Back in the 1970s, a much more progressive political climate existed in the U.S., including Texas. Texas passed a Deceptive Trade Practices-Consumer Protection Act. The Texas law was modeled after similar laws in other states. The law granted to consumers of good and services the right to file suit for a long laundry list of deceptive or unconscionable business practices. The law gave consumers the right to collect attorney’s fees and costs and, in some cases, treble damages if they proved they had been intentionally harmed. This law was a real effort to provide meaningful relief to consumers. However, the progressive era passed and politicians and judges with a decidedly business-friendly bias were elected. It took only a short time before the Deceptive Trade Practices-Consumer Protection Act was neutered, returning the advantage to business interests.
The federal government has financially starved into almost nonexistence the federal legal aid program. This is intentional. Enabling people to seek legal help is a progressive philosophy that is not currently in political favor. If the Congress cannot agree on a means to provide even basic medical care, you can imagine how unlikely it is that a Congress beholden to special interests will agree on meeting the legal needs of their constituents.
Texas and most other states have no publicly funded mechanism to provide legal services in civil cases to those who cannot afford to hire a lawyer. Texas, like most other states, relies almost entirely upon a voluntary system whereby the state’s lawyers are asked to contribute their services free of charge. Although most Texas lawyers do some pro bono work, it is far from sufficient to meet the need.

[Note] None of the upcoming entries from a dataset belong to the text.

-- ==== Sys2Proof/Machine/Pipeline.lean ====
section
/-! DEFINITION. The function GENERATE computes (`44_commands.md` R174) and the engine's completion step (R175). -/

namespace Sys2Proof.Machine

/-- The digest of a key and a time: stages 1 and 2 (R174, `41_hmac_sha1.md` R133). -/
def codeDigest (key : List Byte) (t : BitVec 64) : Digest := hmacSha1 key (counterBytes (counter t)).toList

/-- `generate_code(key, t)`, for a key of 1 to `KEY_MAX` bytes and a time not before the epoch (R174). -/
def generateCode (key : List Byte) (t : BitVec 64) : Digits := formatCode (reduced (codeDigest key t))

/-- The inputs lie in the domain of R174: `1 ≤ KEYLEN ≤ KEY_MAX` and `TIME[63] = 0`. -/
def Engine.inputsValid (e : Engine) : Bool :=
  decide (1 ≤ e.keyLen.toNat) && decide (e.keyLen.toNat ≤ Config.keyMax) && !e.beforeEpoch

/-- The writes of completion, all in one step (R175). -/
def Engine.publish (e : Engine) : Engine :=
  { e with codeD := generateCode e.keyBytes e.time, codeValid := true, done := true, phase := .idle }

/-- Completion: enabled exactly when `phase = RUN` (R175). -/
def completion (s : State) : Host.Outcome State Fault Refusal :=
  match s.engine.phase with
  | .idle => .refused .completionNotEnabled
  | .run => if s.engine.inputsValid then .next (s.onEngine Engine.publish) else .fault .completionOutsideDomain

end Sys2Proof.Machine
end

There is no political will in Texas or at the federal level to address the need. Special interests with money control every facet of government. There are no high-paid, influential lobbyists advocating for money in the budget to fund legal services for the poor. In fact, it is probably true that most monied interests enjoy their privileged place within the existing civil justice system and don’t want to see anything done by government which would increase access to the civil justice system by those who can’t afford it, i.e., they do not want a level playing field.
The remarks I have made thus far primarily deal with civil litigation. Beyond litigation, there are a plethora of other needs. For example, it is virtually impossible for people of ordinary means or less to get legal advice on routine legal matters involving wills, consumer contracts, landlord/tenant agreements, credit card debts, immigration issues, etc.
In short, no one who counts really cares. This is a cynical point of view, but I believe it to be true. If it was not true, governments would be actively trying to identify and quantify the legal needs of the public and appropriating money to meet them. In point of fact, no one with the political means to do something about it is seriously attacking the problem. It is just not the kind of issue that will get you elected and, if you are an incumbent, it might get you defeated. Although Justice Hecht’s platitudes have a noble ring, they are, without more, just words.
The civil justice system is divided into haves and have-nots. It is short-sighted, foolhardy and cruel to do nothing about this justice gap.